### [Task to carry out]
Your reply must be one number: the count of lines in the data below that contain "exact".

Saved data entries:
-- ==== Sys2Proof/Laws/Codes.lean ====
section
/-! SUPPORT. What CGEN records (42_codetable.md R150 to R152): every present symbol's path from the root. -/

namespace Sys2Proof.Machine

namespace HTree

/-- The table after the traversal of a tree (42_codetable.md R151). -/
def record : HTree → List Bool → Vector CodeEntry 256 → Vector CodeEntry 256
  | .leaf x _, p, t => codeSet t x (CodeEntry.ofPath p)
  | .node l r, p, t => r.record (p ++ [true]) (l.record (p ++ [false]) t)

/-- The bits `p` lead from the root to a leaf of symbol `x`. -/
def HasPath : HTree → List Bool → Sym → Prop
  | .leaf y _, p, x => p = [] ∧ y = x
  | .node _ _, [], _ => False
  | .node l r, b :: p, x => if b then r.HasPath p x else l.HasPath p x

theorem HasPath.length_le {T : HTree} {p : List Bool} {x : Sym} (h : T.HasPath p x) : p.length ≤ T.depth := by
  induction T generalizing p with
  | leaf => simp [h.1]
  | node l r ihl ihr =>
    cases p with
    | nil => exact h.elim
    | cons b p =>
      cases b
      · have := ihl (p := p) (by simpa [HasPath] using h); simp [depth]; omega
      · have := ihr (p := p) (by simpa [HasPath] using h); simp [depth]; omega

theorem HasPath.mem {T : HTree} {p : List Bool} {x : Sym} (h : T.HasPath p x) : x ∈ T.leaves.map Prod.fst := by
  induction T generalizing p with
  | leaf => simp [leaves, h.2]
  | node l r ihl ihr =>
    cases p with
    | nil => exact h.elim
    | cons b p =>
      cases b
      · have := ihl (p := p) (by simpa [HasPath] using h)
        simp only [leaves, List.map_append, List.mem_append]; exact .inl this
      · have := ihr (p := p) (by simpa [HasPath] using h)
        simp only [leaves, List.map_append, List.mem_append]; exact .inr this

/-- Every symbol's entry after the traversal: a path to one of its leaves, or untouched if it has none. -/
theorem record_cases (T : HTree) (p : List Bool) (t : Vector CodeEntry 256) (x : Sym) :
    (∃ q, T.HasPath q x ∧ codeAt (T.record p t) x = CodeEntry.ofPath (p ++ q)) ∨
      (x ∉ T.leaves.map Prod.fst ∧ codeAt (T.record p t) x = codeAt t x) := by
  induction T generalizing p t with
  | leaf y f =>
    by_cases h : x = y
    · subst h; exact .inl ⟨[], ⟨rfl, rfl⟩, by simp [record]⟩
    · exact .inr ⟨by simpa [leaves] using h, codeAt_codeSet_other _ _ h⟩
  | node l r ihl ihr =>
    rcases ihr (p ++ [true]) (l.record (p ++ [false]) t) with ⟨q, hq, hc⟩ | ⟨hr, hc⟩
    · exact .inl ⟨true :: q, by simpa [HasPath] using hq, by simp [record, hc]⟩
    · rcases ihl (p ++ [false]) t with ⟨q, hq, hd⟩ | ⟨hl, hd⟩
      · exact .inl ⟨false :: q, by simpa [HasPath] using hq, by simp [record, hc, hd]⟩
      · refine .inr ⟨?_, by simp [record, hc, hd]⟩
        simp only [leaves, List.map_append, List.mem_append, not_or]; exact ⟨hl, hr⟩

end HTree

/-- A node function that reads the entries of an arena. -/
def Reads (node : NodeId → Node) (l : List Node) : Prop := ∀ (i : NodeId) (n : Node), l[i.toNat]? = some n → node i = n

theorem reads_buildNodeAt (draw : Nat) (b : Build) : Reads (b.nodeAt draw) b.node := by
  intro i n h; simp [Build.nodeAt, h]

theorem HoldsTree.nodeAt_eq {s : State} (h : HoldsTree s) : nodeAt s = (buildTree s.freq).nodeAt s.nodeDraw := by
  funext i; simp [nodeAt, Build.nodeAt, h.node]

theorem reads_nodeAt (s : State) : Reads (nodeAt s) s.node := by
  intro i n h; simp [nodeAt, h]

/-- The traversal of an arena that holds a tree, if the tree is no deeper than allowed (42_codetable.md R151). -/
theorem walkCodes_holds {node : NodeId → Node} {l : List Node} (hr : Reads node l) {i : NodeId} {T : HTree}
    (h : Holds l i T) (d : Nat) (hd : T.depth < d) (p : List Bool) (t : Vector CodeEntry 256) :
    walkCodes node d i p t = some (T.record p t) := by
  induction h generalizing d p t with
  | leaf h =>
    obtain ⟨d, rfl⟩ : ∃ k, d = k + 1 := ⟨d - 1, by omega⟩
    simp [walkCodes, hr _ _ h, HTree.record]
  | node h _ _ _ iha ihb =>
    obtain ⟨d, rfl⟩ : ∃ k, d = k + 1 := ⟨d - 1, by omega⟩
    simp only [HTree.depth] at hd
    simp [walkCodes, hr _ _ h, HTree.record, iha d (by omega), ihb d (by omega)]

/-- A path of the tree is a path of the arena (`LeadsTo`). -/
theorem leadsTo_of_hasPath {node : NodeId → Node} {l : List Node} (hr : Reads node l) {i : NodeId} {T : HTree}
    (h : Holds l i T) {p : List Bool} {x : Sym} (hp : T.HasPath p x) : LeadsTo node i p x := by
  induction h generalizing p with
  | leaf h =>
    obtain ⟨rfl, rfl⟩ := hp
    simp [LeadsTo, follow, hr _ _ h]
  | @node i a b f A B h _ _ _ iha ihb =>
    cases p with
    | nil => exact hp.elim
    | cons c p =>
      have hn := hr _ _ h
      have step : LeadsTo node (if c then b else a) p x := by
        cases c
        · exact iha (by simpa [HTree.HasPath] using hp)
        · exact ihb (by simpa [HTree.HasPath] using hp)
      obtain ⟨h1, h2, h3⟩ := step
      refine ⟨by simpa [follow, hn] using h1, by simpa [follow, hn] using h2, fun k hk => ?_⟩
      cases k with
      | zero => simp [follow, hn]
      | succ k => simpa [follow, hn] using h3 k (by simpa using hk)

theorem mem_leafEntries_syms {f : Vector Word 256} {x : Sym} :
    x ∈ (leafEntries f).map Prod.fst ↔ present f x = true := by
  rw [leafEntries, List.map_map]
  have : (Prod.fst ∘ fun e : Sym × Word => (e.1, e.2.setWidth 40)) = Prod.fst := rfl
  rw [this, presentEntries_syms]
  simp [mem_allSyms]

end Sys2Proof.Machine
end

### [Result for this exercise]
12